Play with different datasets (Task 3 – Swiss Roll, 4/25 pts):

* Run the following command

python3 DR.py –data Swiss_Roll –method PCA –out_dim 2 —
display –save

This command will run PCA on the 3D Swiss Roll dataset to reduce the dimensionality to
2D. You will see the resulting mean vector and projection matrix being displayed in your
command line. You will also see a figure showing the data before and after PCA. Points
of similar colors mean that they are similar (following the Swiss Roll shape in and out).
You will see that PCA cannot preserve the similarity. This is because that PCA can only
do linear projection: simply flatten the roll but not unfold it. In the folder for_display, see
Swiss_Roll.png.

* The code will generate `Swiss_Roll_2.png` and `Results_Swiss_Roll_2.npz`, which
you will include in your submission.

* You may play with other commands by (1) removing `–save` (2) changing the `–
out_dim 2` to 1. You may also remove `–display` if you don’t want to display the figure.

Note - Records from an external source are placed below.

-- ==== Sys2Proof/Machine/Time.lean ====
section
/-! DEFINITION. The Timebase and the Impulse Follower (Section 1): the second event, the minute event, alignment, discipline, and the
clock requests. -/

namespace Sys2Proof.Machine

/-! ## Counting (R1, R2) -/

/-- A reload of the divider: 32,768 + trim periods (R1). -/
def Timebase.reload (t : Timebase) : Nat := (32768 + t.trim).toNat

/-- A restart of the divider, with the mark NONE (R1, R2). -/
def Timebase.restart (t : Timebase) : Timebase := { t with divider := t.reload, mark := .none }

/-- The time moved on by up to 60 s, with the carry into the day number and its wrap (R2, R11). -/
def Timebase.advance (t : Timebase) (n : Nat) : Timebase :=
  if t.second + n < 86400 then { t with second := t.second + n }
  else { t with second := t.second + n - 86400, day := (t.day + 1) % 65536 }

/-- The second count under the correction mark (R2). -/
def Timebase.count (t : Timebase) : Timebase :=
  match t.mark with
  | .none => t.advance 1
  | .hold => if t.secondOfMinute = 58 then { t.advance 1 with mark := .holding } else t.advance 1
  | .holding => { t with mark := .none }
  | .omit => if t.secondOfMinute = 58 then { t.advance 2 with mark := .none } else t.advance 1

/-- The second count of a part that does not work: on the crystal and the trim alone, with no correction (R17, R163, R165). The mark,
which the next start makes NONE and nothing reads before it, is NONE from here (log 13). -/
def Timebase.coast (t : Timebase) : Timebase := { t.advance 1 with mark := .none }

/-- A second event at the Timebase: the reload, and the count of a part that works or does not (R1, R2, R163). -/
def Timebase.secondEvent (t : Timebase) (working : Bool) : Timebase :=
  { (if working then t.count else t.coast) with divider := t.reload }

/-! ## Minute events (R3) -/

/-- The minute event at its receivers: auto-close where it carries SET (R44), and the bell due check (R156). -/
def minuteEvent (s : State) : State :=
  let m := s.plantMinute
  let s := if s.time.validity = .set then autoClose m s else s
  { s with bells := s.bells.dueCheck s.calendar s.time.validity m }

/-- After a change of the time by counting or forward alignment: the window C in force for a minute that has begun (R9, log 12), and
the minute event while the part works (R3). -/
def noteMinute (before : Nat) (s : State) : State :=
  if s.plantMinute = before then s
  else
    let s := { s with follower := { s.follower with minuteWindow := s.follower.window } }
    if s.live then minuteEvent s else s

/-! ## The follower (R10 to R16) -/

/-- A change of the follower's state with its CLOCK_EVENT, read after the change (R16). -/
def followerEvent (cause : ClockCause) (f : Follower) (s : State) : State :=
  queueReport (.clockEvent s.follower.state f.state cause s.plantSecond f.phase) { s with follower := f }

/-- The mark NONE (R2). -/
def clearMark (s : State) : State := { s with time := { s.time with mark := .none } }

/-- A missing impulse at a window check (R14). -/
def missImpulse (s : State) : State :=
  let f := { s.follower with missingRun := s.follower.missingRun + 1 }
  if f.missingRun < 2 then { s with follower := { f with miss1 := true } }
  else followerEvent .miss { f with miss2 := true, state := .holdover } (clearMark s)

/-- The window check in LOCKED (R14). -/
def windowCheck (s : State) : State :=
  if s.follower.windowFlag then { s with follower := { s.follower with windowFlag := false } } else missImpulse s

/-- The window watch at a second event: the check at the second event that begins second C + 1 (R14). -/
def windowWatch (s : State) : State :=
  if s.live ∧ s.follower.state = .locked ∧ s.time.secondOfMinute = s.follower.minuteWindow + 1 then windowCheck s else s

/-- Phase error of an impulse at position `p` (R10). -/
def phaseError (p : Nat) : Int := if p < 30 then p else (p : Int) - 60

/-- The time aligned to an impulse (R11). -/
def Timebase.align (t : Timebase) : Timebase :=
  let p := t.secondOfMinute
  (if p < 30 then { t with second := t.second - p } else t.advance (60 - p)).restart

/-- An impulse accepted in SEARCH or HOLDOVER (R11): `f` has its line and its phase error. -/
def alignTo (f : Follower) (s : State) : State :=
  let before := s.plantMinute
  let s := followerEvent .align { f with windowFlag := true, missingRun := 0, wideRun := 0, state := .locked }
    { s with time := s.time.align }
  noteMinute before s

/-- Is position `p` in the window of C seconds (R12)? -/
def inWindow (c p : Nat) : Bool := 60 ≤ p + c || p ≤ c

/-- The correction an in-window impulse orders where the mark is NONE (R12). -/
def correctionOf (e : Int) : Mark := if e = 0 then .none else if 0 < e then .hold else .omit

/-- An impulse accepted in LOCKED, in window (R12). -/
def disciplineIn (f : Follower) (s : State) : State :=
  { s with
    follower := { f with windowFlag := true, missingRun := 0, wideRun := 0 }
    time := { s.time with mark := if s.time.mark = .none then correctionOf f.phase else s.time.mark } }

/-- An impulse accepted in LOCKED, outside the window (R13). -/
def disciplineOut (f : Follower) (s : State) : State :=
  let f := { f with wideRun := f.wideRun + 1 }
  if f.wideRun < 2 then { s with follower := { f with wide1 := true } }
  else followerEvent .wide { f with wide2 := true, state := .search } (clearMark s)

/-- An impulse event at the follower (R10). -/
def takeImpulse (line : MasterLine) (s : State) : State :=
  let p := s.time.secondOfMinute
  let accepted := { s.follower with lastLine := some line, phase := phaseError p }
  match s.follower.state with
  | .off => s
  | .search | .holdover => alignTo accepted s
  | .locked =>
    if s.follower.lastLine = some line then s
    else if inWindow s.follower.window p then disciplineIn accepted s
    else disciplineOut accepted s

/-- Does the line's qualifier wait for its line to go inactive (R8)? -/
def Follower.held (f : Follower) : MasterLine → Bool
  | .mia => f.miaHeld
  | .mib => f.mibHeld

/-- The line's qualifier has delivered its impulse and waits for the line to go inactive (R8). -/
def Follower.hold (f : Follower) : MasterLine → Follower
  | .mia => { f with miaHeld := true }
  | .mib => { f with mibHeld := true }

/-- The qualifier of a line at a line active for its span: an impulse, unless the line has not been inactive since the last one, or
since a start that found it active (R8). -/
def qualifyImpulse (l : ActiveLine) (s : State) : State :=
  if s.follower.held l.line && !l.rearmed then s
  else takeImpulse l.line { s with follower := s.follower.hold l.line }

/-- IMPULSE_EVENT (R8, R10 to R13). -/
def execImpulseEvent (line : ActiveLine) (s : State) : Host.Outcome State Fault Refusal :=
  whileLive (qualifyImpulse line) s

/-! ## The second event -/

/-- The gate timers' second event, while the part works (R102). -/
def gateSeconds (s : State) : State :=
  if s.live then { s with gates := mapUnits (fun _ g => g.countDown) s.gates } else s

/-- The backup duration's second event, in BACKUP (R163). -/
def backupSecond (s : State) : State :=
  match s.supply.state with
  | .run => s
  | .backup => { s with supply := { s.supply with duration := min Config.durationLimit (s.supply.duration + 1) } }

/-- The second event of a Timebase that runs (R1 to R3, R14, R102, R163). -/
def secondEvent (s : State) : State :=
  let counted := { s with time := s.time.secondEvent s.live }
  backupSecond (gateSeconds (windowWatch (noteMinute s.plantMinute counted)))

/-- SECOND_EVENT (R1): the divider reaches zero; a stopped Timebase gives none (R164). -/
def execSecondEvent (s : State) : Host.Outcome State Fault Refusal :=
  .next (match s.supply.retention with
    | .valid => secondEvent s
    | .lost => s)

/-! ## The crystal -/

/-- The tenth tick divider after one crystal period (R154). It counts on in BACKUP and while RESETn is low (DESIGN CHOICE, log 30). -/
def tickPeriod (s : State) : State :=
  if s.bells.tickElapsed + 1 < Config.tickPeriods s.bells.tickPlace then
    { s with bells := { s.bells with tickElapsed := s.bells.tickElapsed + 1 } }
  else tenthTick { s with bells := { s.bells with tickElapsed := 0, tickPlace := (s.bells.tickPlace + 1) % 10 } }

/-- The seconds divider after one crystal period (R1). -/
def dividerPeriod (s : State) : State :=
  if s.time.divider ≤ 1 then secondEvent s else { s with time := { s.time with divider := s.time.divider - 1 } }

/-- One crystal period: what the part does when no command waits (DESIGN CHOICE, log 1). A stopped crystal gives none (R164). -/
def crystalPeriod (s : State) : State :=
  match s.supply.retention with
  | .valid => tickPeriod (dividerPeriod s)
  | .lost => s

/-! ## Clock requests -/

/-- Size of a time step, without regard to the day wrap (R6). -/
def stepSize (old new : Nat) : Int := (new : Int) - old

/-- Is a step of 60 s or more either way (R6)? -/
def largeStep (size : Int) : Bool := 60 ≤ size || size ≤ -60

/-- The time step event at its receivers (R6): the bells' mark (R157), and the large-step marking (R47). -/
def timeStep (old : Nat) (s : State) : State :=
  let s := { s with bells := s.bells.raiseMark s.plantMinute }
  if largeStep (stepSize old s.plantSecond) then { s with workers := s.workers.map markStepped } else s

/-- The follower at a CLOCK_SET (R5, step 7). -/
def followerClockSet (s : State) : State :=
  match s.follower.state with
  | .off | .search => s
  | .locked | .holdover => followerEvent .clockSet { s.follower with state := .search } s

/-- CLOCK_SET accepted (R5, steps 1 to 7). -/
def setClock (day second : Nat) (s : State) : State :=
  let old := s.plantSecond
  let s := { s with
    time := { { s.time with day := day, second := second }.restart with validity := .set }
    follower := { s.follower with minuteWindow := s.follower.window } }
  followerClockSet (timeStep old s)

/-- CLOCK_SET (R5, R6). -/
def execClockSet (tag day second : Nat) (s : State) : Host.Outcome State Fault Refusal :=
  serve 0x01 tag (fun s =>
    if !(within 0 day 65535 && within 0 second 86399) then refuse .badValue s else okay (setClock day second s)) s

/-- The enable flag of CLOCK_CONFIG applied (R9). -/
def setEnable (enable : Bool) (s : State) : State :=
  match enable, s.follower.state with
  | true, .off =>
    followerEvent .enable
      { s.follower.clearLatches with
        enable := true, state := .search, missingRun := 0, wideRun := 0, windowFlag := false, lastLine := none } s
  | false, .search | false, .locked | false, .holdover =>
    followerEvent .disable { s.follower with enable := false, state := .off } (clearMark s)
  | true, .search | true, .locked | true, .holdover | false, .off => s

/-- CLOCK_CONFIG (R9). -/
def execClockConfig (tag : Nat) (enable : Bool) (window : Nat) (trim : Int) (s : State) : Host.Outcome State Fault Refusal :=
  serve 0x02 tag (fun s =>
    if !(within 1 window 30 && -128 ≤ trim && trim ≤ 127) then refuse .badValue s
    else okay (setEnable enable { s with
      time := { s.time with trim := trim }, follower := { s.follower with window := window } })) s

/-- What CLOCK_READ shows (R15). -/
def State.clockReading (s : State) : ClockReading :=
  ⟨s.time.day, s.time.second, s.time.validity, s.time.trim, s.follower.enable, s.follower.window, s.follower.state,
    s.follower.lastLine, s.time.mark, s.follower.miss1, s.follower.miss2, s.follower.wide1, s.follower.wide2, s.follower.phase⟩

/-- CLOCK_READ (R15). -/
def execClockRead (tag : Nat) (clearLatches : Bool) (s : State) : Host.Outcome State Fault Refusal :=
  serve 0x03 tag (fun s =>
    okayWith (.clock s.clockReading) (if clearLatches then { s with follower := s.follower.clearLatches } else s)) s

end Sys2Proof.Machine
end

Extension: nonlinear dimensionality reduction (No credit, but please do it)

We have implemented this for you!

Above you see that PCA cannot preserve the similarity (neighbors) along with the Swiss
Roll. Nonlinear dimensionality reduction algorithms aim to preserve the neighbors. Here
you are to play with one algorithm, Laplacian Eigenmap (LE).

* Run the following command

python3 DR.py –data Swiss_Roll –method LE –out_dim 2 –display

This command will run LE on the 3D Swiss Roll dataset to reduce the dimensionality to
2D. You will also see a figure showing the data before and after LE. Points of similar
colors mean that they are similar (following the Swiss Roll shape in and out). You will
see that LE can preserve the similarity, unfolding the roll. In the for_display folder see
Swiss_LE.png.

VII. Carmen submission

Submit:

x Your completed python script `DR.py`

x Your 6 generated results: `MNIST_2.png`, `Swiss_Roll_2.png`, `toy_data_2.png`,
`Results_MNIST_2.npz`, `Results_Swiss_Roll_2.npz`, and
`Results_toy_data_2.npz`.

x collaboration.txt which lists with whom you have discussed the homework (see
more details at the beginning of this write-up under Collaboration & Piazza).

Submit your solution to this programming portion, into one .zip file named
HW3_name_dotnumber.zip (e.g., HW3_shareef_1.zip).